TASK GOAL:
Starting at the line containing "(b.extractLsb' 4 4 = 0xB" and ending at the line containing "(b.extractLsb' 4 4 = 0xF", print every line of the material below exactly, both ends included, and stop there.

RECORDED DATA:
/-- `WRITE`, `SETPAN`, `READ`, `ADVANCE` and `RESET` cannot fail, fault, trap, stall or report an error, for any operand,
in any usable state satisfying the invariants (R140).  `usable` leaves out the state after a failed `LOAD`, where the
spec gives most of them no meaning (spec/60_exceptions.md section 4; log entry 7). -/
def Obligations.ChipEventsNeverFail : Prop :=
  ∀ (s : State) (e : HostEvent) (rest : List HostEvent), s.usable = true → s.chip.Inv → s.events = e :: rest →
    e ≠ .save → (∀ img, e ≠ .load img) →
    ∃ t, step s = .next t ∧ t.reply ≠ some .stateCorruption ∧ t.usable = true ∧ t.events = rest ∧
      t.freeCount = s.freeCount

/-- A step is refused only in the unusable state after a failed `LOAD`, or for an image that is not malformed and lies
outside the invariants; in particular the decoder never hands a byte to a data command its latch does not select (the model's reading,
log entries 7, 9 and 10). -/
def Obligations.StepRefusesOnly : Prop :=
  ∀ (s : State) (r : Refusal), step s = .refused r →
    (r = .unusableState ∧ s.usable = false) ∨
    (r = .imageOutsideInvariants ∧ ∃ img rest v, s.events = .load img :: rest ∧ img.values? = some v ∧
      v.inRange = false)

/-! ### Register writes -/

/-- The common part of every latch write: the new latch selects the register that takes the nibble (R88). -/
def Obligations.LatchWriteEffect : Prop :=
  ∀ (s : State) (b : Byte), s.usable = true → b.getLsbD 7 = true →
    s.apply (.write b) = .next { s with
      reply := none
      chip :=
        if b.getLsbD 4 = true then
          { s.chip with
            channelSelect := b.extractLsb' 5 2, volumeOrTone := true
            volume := s.chip.volume.set (Channel.ofSelect (b.extractLsb' 5 2)) (b.extractLsb' 0 4) }
        else
          match ToneChannel.ofSelect? (b.extractLsb' 5 2) with
          | some k =>
            { s.chip with
              channelSelect := b.extractLsb' 5 2, volumeOrTone := false
              toneReload :=
                s.chip.toneReload.set k ((s.chip.toneReload.get k).extractLsb' 4 6 ++ b.extractLsb' 0 4) }
          | none =>
            { s.chip with
              channelSelect := b.extractLsb' 5 2, volumeOrTone := false
              noiseMode := b.getLsbD 2, noiseRate := b.extractLsb' 0 2, noiseShiftRegister := noiseSeed } }

/-- The common part of every data write: the latch, unchanged, selects the register that takes the bits (R91). -/
def Obligations.DataWriteEffect : Prop :=
  ∀ (s : State) (b : Byte), s.usable = true → b.getLsbD 7 = false →
    s.apply (.write b) = .next { s with
      reply := none
      chip :=
        if s.chip.volumeOrTone = true then
          { s.chip with volume := s.chip.volume.set (Channel.ofSelect s.chip.channelSelect) (b.extractLsb' 0 4) }
        else
          match ToneChannel.ofSelect? s.chip.channelSelect with
          | some k =>
            { s.chip with
              toneReload :=
                s.chip.toneReload.set k (b.extractLsb' 0 6 ++ (s.chip.toneReload.get k).extractLsb' 0 4) }
          | none =>
            { s.chip with
              noiseMode := b.getLsbD 2, noiseRate := b.extractLsb' 0 2, noiseShiftRegister := noiseSeed } }

/-- `LATCH_TONE_A`, `LATCH_TONE_B`, `LATCH_TONE_C`: encoding, completion and whole effect (R80 to R82). -/
def Obligations.LatchToneCommands : Prop :=
  (∀ (q : BitVec 2) (v : Bool) (b : Byte),
    (b.extractLsb' 4 4 = 0x8 → decode q v (.write b) = .latchToneA (b.extractLsb' 0 4)) ∧
    (b.extractLsb' 4 4 = 0xA → decode q v (.write b) = .latchToneB (b.extractLsb' 0 4)) ∧
    (b.extractLsb' 4 4 = 0xC → decode q v (.write b) = .latchToneC (b.extractLsb' 0 4))) ∧
  ∀ (s : State) (d : BitVec 4), s.usable = true →
    exec (.latchToneA d) s = .next { s with
      reply := none
      chip := { s.chip with
        channelSelect := 0, volumeOrTone := false
        toneReload := { s.chip.toneReload with a := s.chip.toneReload.a.extractLsb' 4 6 ++ d } } } ∧
    exec (.latchToneB d) s = .next { s with
      reply := none
      chip := { s.chip with
        channelSelect := 1, volumeOrTone := false
        toneReload := { s.chip.toneReload with b := s.chip.toneReload.b.extractLsb' 4 6 ++ d } } } ∧
    exec (.latchToneC d) s = .next { s with
      reply := none
      chip := { s.chip with
        channelSelect := 2, volumeOrTone := false
        toneReload := { s.chip.toneReload with c := s.chip.toneReload.c.extractLsb' 4 6 ++ d } } }

/-- `LATCH_VOL_A`, `LATCH_VOL_B`, `LATCH_VOL_C`, `LATCH_VOL_N`: encoding, completion and whole effect; the last
does not reseed (R84 to R87). -/
def Obligations.LatchVolumeCommands : Prop :=
  (∀ (q : BitVec 2) (v : Bool) (b : Byte),
    (b.extractLsb' 4 4 = 0x9 → decode q v (.write b) = .latchVolA (b.extractLsb' 0 4)) ∧
    (b.extractLsb' 4 4 = 0xB → decode q v (.write b) = .latchVolB (b.extractLsb' 0 4)) ∧
    (b.extractLsb' 4 4 = 0xD → decode q v (.write b) = .latchVolC (b.extractLsb' 0 4)) ∧
    (b.extractLsb' 4 4 = 0xF → decode q v (.write b) = .latchVolN (b.extractLsb' 0 4))) ∧
  ∀ (s : State) (d : BitVec 4), s.usable = true →
    exec (.latchVolA d) s = .next { s with
      reply := none
      chip := { s.chip with
        channelSelect := 0, volumeOrTone := true, volume := { s.chip.volume with a := d } } } ∧
    exec (.latchVolB d) s = .next { s with
      reply := none
      chip := { s.chip with
        channelSelect := 1, volumeOrTone := true, volume := { s.chip.volume with b := d } } } ∧
    exec (.latchVolC d) s = .next { s with
      reply := none
      chip := { s.chip with
        channelSelect := 2, volumeOrTone := true, volume := { s.chip.volume with c := d } } } ∧
    exec (.latchVolN d) s = .next { s with
      reply := none
      chip := { s.chip with
        channelSelect := 3, volumeOrTone := true, volume := { s.chip.volume with noise := d } } }

/-- `NoiseControl`, the common effect of `LATCH_NOISE` and `DATA_NOISE`: mode, rate and an unconditional reseed;
`noiseClock` and `noiseBit` are not written (R95).  A data byte reaches it with (3, tone) latched (R94). -/
def Obligations.NoiseControlCommands : Prop :=
  ∀ (s : State) (m : Bool) (r : BitVec 2), s.usable = true →
    exec (.latchNoise m r) s = .next { s with
      reply := none
      chip := { s.chip with
        channelSelect := 3, volumeOrTone := false
        noiseMode := m, noiseRate := r, noiseShiftRegister := noiseSeed } } ∧
    (s.chip.volumeOrTone = false → s.chip.channelSelect = 3 →
      exec (.dataNoise m r) s = .next { s with
        reply := none
        chip := { s.chip with noiseMode := m, noiseRate := r, noiseShiftRegister := noiseSeed } })

/-- `DATA_VOL d`, in volume mode: the latched channel's volume, noise included, and nothing else (R92). -/
def Obligations.DataVolumeCommand : Prop :=
  ∀ (s : State) (d : BitVec 4), s.usable = true → s.chip.volumeOrTone = true →
    exec (.dataVol d) s = .next { s with
      reply := none
      chip := { s.chip with
        volume :=
          ⟨if s.chip.channelSelect = 0 then d else s.chip.volume.a,
           if s.chip.channelSelect = 1 then d else s.chip.volume.b,
           if s.chip.channelSelect = 2 then d else s.chip.volume.c,
           if s.chip.channelSelect = 3 then d else s.chip.volume.noise⟩ } }

/-- `DATA_TONE h`, in tone mode with a tone channel latched: the high six bits of that channel's period, the low
four retained, and nothing else (R93). -/
def Obligations.DataToneCommand : Prop :=
  ∀ (s : State) (h : BitVec 6), s.usable = true → s.chip.volumeOrTone = false → s.chip.channelSelect ≠ 3 →
    exec (.dataTone h) s = .next { s with
      reply := none
      chip := { s.chip with
        toneReload :=
          ⟨if s.chip.channelSelect = 0 then h ++ s.chip.toneReload.a.extractLsb' 0 4 else s.chip.toneReload.a,
           if s.chip.channelSelect = 1 then h ++ s.chip.toneReload.b.extractLsb' 0 4 else s.chip.toneReload.b,
           if s.chip.channelSelect = 2 then h ++ s.chip.toneReload.c.extractLsb' 0 4 else s.chip.toneReload.c⟩ } }

/-- A data command under a latch that does not select it has no meaning of its own and is refused; no step ever
gets there (`StepRefusesOnly`).  The model's choice, log entry 9. -/
def Obligations.DataCommandsNeedTheirLatch : Prop :=
  ∀ (s : State) (d : BitVec 4) (h : BitVec 6) (m : Bool) (r : BitVec 2),
    (s.chip.volumeOrTone = false → exec (.dataVol d) s = .refused .otherDataCommand) ∧
    (s.chip.volumeOrTone = true ∨ s.chip.channelSelect = 3 →
      exec (.dataTone h) s = .refused .otherDataCommand) ∧
    (s.chip.volumeOrTone = true ∨ s.chip.channelSelect ≠ 3 →
      exec (.dataNoise m r) s = .refused .otherDataCommand)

TASK SOLUTION:
    (b.extractLsb' 4 4 = 0xB → decode q v (.write b) = .latchVolB (b.extractLsb' 0 4)) ∧
    (b.extractLsb' 4 4 = 0xD → decode q v (.write b) = .latchVolC (b.extractLsb' 0 4)) ∧
    (b.extractLsb' 4 4 = 0xF → decode q v (.write b) = .latchVolN (b.extractLsb' 0 4))) ∧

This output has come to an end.